I did have Cooler Master MasterLiquid Lite 240 in a define r6, i had to have a little more airflow for my gpu so i bought the air cooler i have now, i later bought a core 2300 case so i could have a fan in the side for my gpu and the did make a big diffrence even when it's only running at 300-400 rpm, it had lower and more stable temps

Update i get 83c in prime 95 small fft 1.352 voltage i did have to raise cpu and soc LLC to 3

Do you think 240mm is enough ?  My 2 cpu fans are running at 800 rpm and is extremly silent,quiet new fans at 1200 might give more cooling but temsp still goes up fast since there isn't any water to be heated up before temps goes up to something like 70-75c


----------



## Zach_01 (Jan 19, 2020)

You have manual OC that R5 3600?


----------



## gasolin (Jan 19, 2020)

yes but i have to do it all again

1.33125 ish volt and 4.1 ghz vcore only changes a little

When i got bot back to auto it got down to under 1.100 volt but stay at 1.352 volt doing prime 95 small fft

I doin't understand whty it doesn't go down in vcore when i chnge vcore and ghz to a fixed value (power savings  are activated or else it wouldn't go down in vcore when i use  aut for both cpu (ghz) and vcore).

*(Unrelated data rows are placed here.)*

-- ==== Sys2Proof/Machine/Serialize.lean ====
section
/-! DEFINITION. Program loading, the host's side (spec/20_memory.md R46, R47): a Program is a list of instructions, and
instruction `i` occupies bytes `4*i` to `4*i + 3`. -/

namespace Sys2Proof.Machine

/-- The whole buffer set to zero (R46, D31); an unlisted byte reads as zero (log 4). -/
def Memory.clear (m : Memory) : Memory := { m with cells := [] }

/-- The instructions' words laid one after another from an address on (R46). -/
def Memory.writeProgram (m : Memory) (a : Nat) : List Instr → Memory
  | [] => m
  | i :: rest => (m.writeWord a (encode i)).writeProgram (a + 4) rest

/-- `serialize(Program, byte_buffer)` (R46): the buffer is cleared first, and one too short is refused with nothing written
(D31). -/
def serialize (p : List Instr) (m : Memory) : Option Memory :=
  if programFits p m.size then some (m.clear.writeProgram 0 p) else none

end Sys2Proof.Machine
end

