/-- When its condition holds, TST.imm, TST.rsi and TST.rsr complete in every state: no register but the pc is written; N and Z from x[Rn] AND the operand; C and V unchanged; every other register and memory are as before, and the pc moves on by 4.
(stated: R136) -/
def Obligations.TstSetsFlagsOfAnd : Prop :=
  ∀ (s : State) (c : Cond) (sb : Bool) (rn rd : Reg), condHolds c s.flags = true →
    AllForms s (.tstImm c sb rn rd) (.tstRsi c sb rn rd) (.tstRsr c sb rn rd) fun rhs o =>
      Completes s (none) (s.x rn &&& rhs) (s.flags.c)
        (s.flags.v) o

/-- When its condition holds, TEQ.imm, TEQ.rsi and TEQ.rsr complete in every state: no register but the pc is written; N and Z from x[Rn] XOR the operand; C and V unchanged; every other register and memory are as before, and the pc moves on by 4.
(stated: R137) -/
def Obligations.TeqSetsFlagsOfExclusiveOr : Prop :=
  ∀ (s : State) (c : Cond) (sb : Bool) (rn rd : Reg), condHolds c s.flags = true →
    AllForms s (.teqImm c sb rn rd) (.teqRsi c sb rn rd) (.teqRsr c sb rn rd) fun rhs o =>
      Completes s (none) (s.x rn ^^^ rhs) (s.flags.c)
        (s.flags.v) o

/-- When its condition holds, CMP.imm, CMP.rsi and CMP.rsr complete in every state: no register but the pc is written; N, Z, C, V are those of x[Rn] minus the operand; every other register and memory are as before, and the pc moves on by 4.
(stated: R138) -/
def Obligations.CmpSetsFlagsOfDifference : Prop :=
  ∀ (s : State) (c : Cond) (sb : Bool) (rn rd : Reg), condHolds c s.flags = true →
    AllForms s (.cmpImm c sb rn rd) (.cmpRsi c sb rn rd) (.cmpRsr c sb rn rd) fun rhs o =>
      Completes s (none) (s.x rn - rhs) (decide (rhs.toNat ≤ (s.x rn).toNat))
        (outOfRange ((s.x rn).toInt - rhs.toInt)) o

/-- When its condition holds, CMN.imm, CMN.rsi and CMN.rsr complete in every state: no register but the pc is written; N, Z, C, V are those of x[Rn] plus the operand; every other register and memory are as before, and the pc moves on by 4.
(stated: R139) -/
def Obligations.CmnSetsFlagsOfSum : Prop :=
  ∀ (s : State) (c : Cond) (sb : Bool) (rn rd : Reg), condHolds c s.flags = true →
    AllForms s (.cmnImm c sb rn rd) (.cmnRsi c sb rn rd) (.cmnRsr c sb rn rd) fun rhs o =>
      Completes s (none) (s.x rn + rhs) (decide (2 ^ 32 ≤ (s.x rn).toNat + rhs.toNat))
        (outOfRange ((s.x rn).toInt + rhs.toInt)) o

/-- When its condition holds, ORR.imm, ORR.rsi and ORR.rsr complete in every state: x[Rd] is x[Rn] OR the operand; N and Z from it; C and V unchanged; every other register and memory are as before, and the pc moves on by 4 (result plus 4 when R15 is written).
(stated: R140) -/
def Obligations.OrrWritesBitwiseOr : Prop :=
  ∀ (s : State) (c : Cond) (sb : Bool) (rn rd : Reg), condHolds c s.flags = true →
    AllForms s (.orrImm c sb rn rd) (.orrRsi c sb rn rd) (.orrRsr c sb rn rd) fun rhs o =>
      Completes s (some rd) (s.x rn ||| rhs) (s.flags.c)
        (s.flags.v) o

/-- When its condition holds, MOV.imm, MOV.rsi and MOV.rsr complete in every state: x[Rd] is the operand; N and Z from it, whatever S is; C and V unchanged; the Rn field has no effect; every other register and memory are as before, and the pc moves on by 4 (result plus 4 when R15 is written).
(stated: R141) -/
def Obligations.MovWritesOperand : Prop :=
  ∀ (s : State) (c : Cond) (sb : Bool) (rn rd : Reg), condHolds c s.flags = true →
    AllForms s (.movImm c sb rn rd) (.movRsi c sb rn rd) (.movRsr c sb rn rd) fun rhs o =>
      Completes s (some rd) (rhs) (s.flags.c)
        (s.flags.v) o

/-- When its condition holds, BIC.imm, BIC.rsi and BIC.rsr complete in every state: x[Rd] is x[Rn] AND NOT the operand; N and Z from it; C and V unchanged; every other register and memory are as before, and the pc moves on by 4 (result plus 4 when R15 is written).
(stated: R142) -/
def Obligations.BicClearsBits : Prop :=
  ∀ (s : State) (c : Cond) (sb : Bool) (rn rd : Reg), condHolds c s.flags = true →
    AllForms s (.bicImm c sb rn rd) (.bicRsi c sb rn rd) (.bicRsr c sb rn rd) fun rhs o =>
      Completes s (some rd) (s.x rn &&& ~~~rhs) (s.flags.c)
        (s.flags.v) o

/-- When its condition holds, MVN.imm, MVN.rsi and MVN.rsr complete in every state: x[Rd] is NOT the operand; N and Z from it; C and V unchanged; the Rn field has no effect; every other register and memory are as before, and the pc moves on by 4 (result plus 4 when R15 is written).
(stated: R143) -/
def Obligations.MvnWritesComplement : Prop :=
  ∀ (s : State) (c : Cond) (sb : Bool) (rn rd : Reg), condHolds c s.flags = true →
    AllForms s (.mvnImm c sb rn rd) (.mvnRsi c sb rn rd) (.mvnRsr c sb rn rd) fun rhs o =>
      Completes s (some rd) (~~~rhs) (s.flags.c)
        (s.flags.v) o

/-- When its condition holds, B completes in every state: the pc becomes a + 4 + 4 * offset modulo 2^32, the offset read as signed; every other register, every flag and memory are as before.
(stated: R146) -/
def Obligations.BranchGoesToItsTarget : Prop :=
  ∀ (s : State) (c : Cond) (offset : BitVec 24), condHolds c s.flags = true →
    ∃ t, exec (.b c offset) s = .next t ∧
      t.pc = BitVec.ofInt 32 (s.pc.toNat + 4 + 4 * offset.toInt) ∧
      (∀ q, q ≠ Reg.pc → t.x q = s.x q) ∧ t.flags = s.flags ∧ SameMemory s t

/-- When its condition holds, BL completes in every state: x[14] becomes a + 4 and the pc a + 4 + 4 * offset, both modulo 2^32; every other register, every flag and memory are as before.
(stated: R147) -/
def Obligations.BranchWithLinkSavesReturnAddress : Prop :=
  ∀ (s : State) (c : Cond) (offset : BitVec 24), condHolds c s.flags = true →
    ∃ t, exec (.bl c offset) s = .next t ∧
      t.x Reg.lr = s.pc + 4 ∧
      t.pc = BitVec.ofInt 32 (s.pc.toNat + 4 + 4 * offset.toInt) ∧
      (∀ q, q ≠ Reg.pc → q ≠ Reg.lr → t.x q = s.x q) ∧ t.flags = s.flags ∧ SameMemory s t

/-- When its condition holds, CMP completes in each of its three forms, and in the state after it EQ, NE say equal, not equal; GE, LT, GT, LE compare x[Rn] with the operand as signed; CS, CC, HI, LS as unsigned; MI and PL give the sign of the 32-bit difference and VS and VC the signed overflow.
(derived: 41_data_processing.md rule R138 (corner cases, derived), 40_execution_cycle.md rule R103) -/
def Obligations.CompareOrdersSignedAndUnsigned : Prop :=
  ∀ (s : State) (c : Cond) (sb : Bool) (rn rd : Reg), condHolds c s.flags = true →
    AllForms s (.cmpImm c sb rn rd) (.cmpRsi c sb rn rd) (.cmpRsr c sb rn rd) fun rhs o =>
      ∃ t, o = .next t ∧
        (condHolds .eq t.flags = true ↔ s.x rn = rhs) ∧ (condHolds .ne t.flags = true ↔ s.x rn ≠ rhs) ∧
        (condHolds .ge t.flags = true ↔ rhs.toInt ≤ (s.x rn).toInt) ∧
        (condHolds .lt t.flags = true ↔ (s.x rn).toInt < rhs.toInt) ∧
        (condHolds .gt t.flags = true ↔ rhs.toInt < (s.x rn).toInt) ∧
        (condHolds .le t.flags = true ↔ (s.x rn).toInt ≤ rhs.toInt) ∧
        (condHolds .cs t.flags = true ↔ rhs.toNat ≤ (s.x rn).toNat) ∧
        (condHolds .cc t.flags = true ↔ (s.x rn).toNat < rhs.toNat) ∧
        (condHolds .hi t.flags = true ↔ rhs.toNat < (s.x rn).toNat) ∧
        (condHolds .ls t.flags = true ↔ (s.x rn).toNat ≤ rhs.toNat) ∧
        (condHolds .mi t.flags = true ↔ (s.x rn - rhs).toInt < 0) ∧
        (condHolds .pl t.flags = true ↔ 0 ≤ (s.x rn - rhs).toInt) ∧
        (condHolds .vs t.flags = true ↔ outOfRange ((s.x rn).toInt - rhs.toInt) = true) ∧
        (condHolds .vc t.flags = true ↔ outOfRange ((s.x rn).toInt - rhs.toInt) = false)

I know not every cpu is the same but all ryzen 3700x can do 4.05 ghz at 1.237 volt, i don't get nowheer near that






						Historical Binning Statistics
					

Historical binning statistics from Silicon Lottery




					siliconlottery.com


----------



## dgianstefani (Jan 19, 2020)

I don't know why you're bothering with an AIO for an r5 - 3600...

Literally any high end air cooler will be overkill already and you don't have to worry about any AIO issues (of which there can be many). Plus the AIO you're looking at has a laughable warranty, as has been mentioned before. 

Realistically your CPU will never draw more than 150w - Grab a Dark Rock Pro4 or a Noctua U12A and be done with it - high end air uses better quality fans that are quieter than low end water.


----------



## gasolin (Jan 19, 2020)

no no i don't need another air cooler, i have one.

I want to have an aio again


----------



## dgianstefani (Jan 19, 2020)

OK, don't let logic and reason get in the way of what you want. Not sure why you're asking us for help?


----------



## gasolin (Jan 19, 2020)

I want to know how much the difference is between the 2 aio, it's really hard to find reviews with comparable results since not many review both coolers.

Price difference is not that big but i still want to know how big the difference is


----------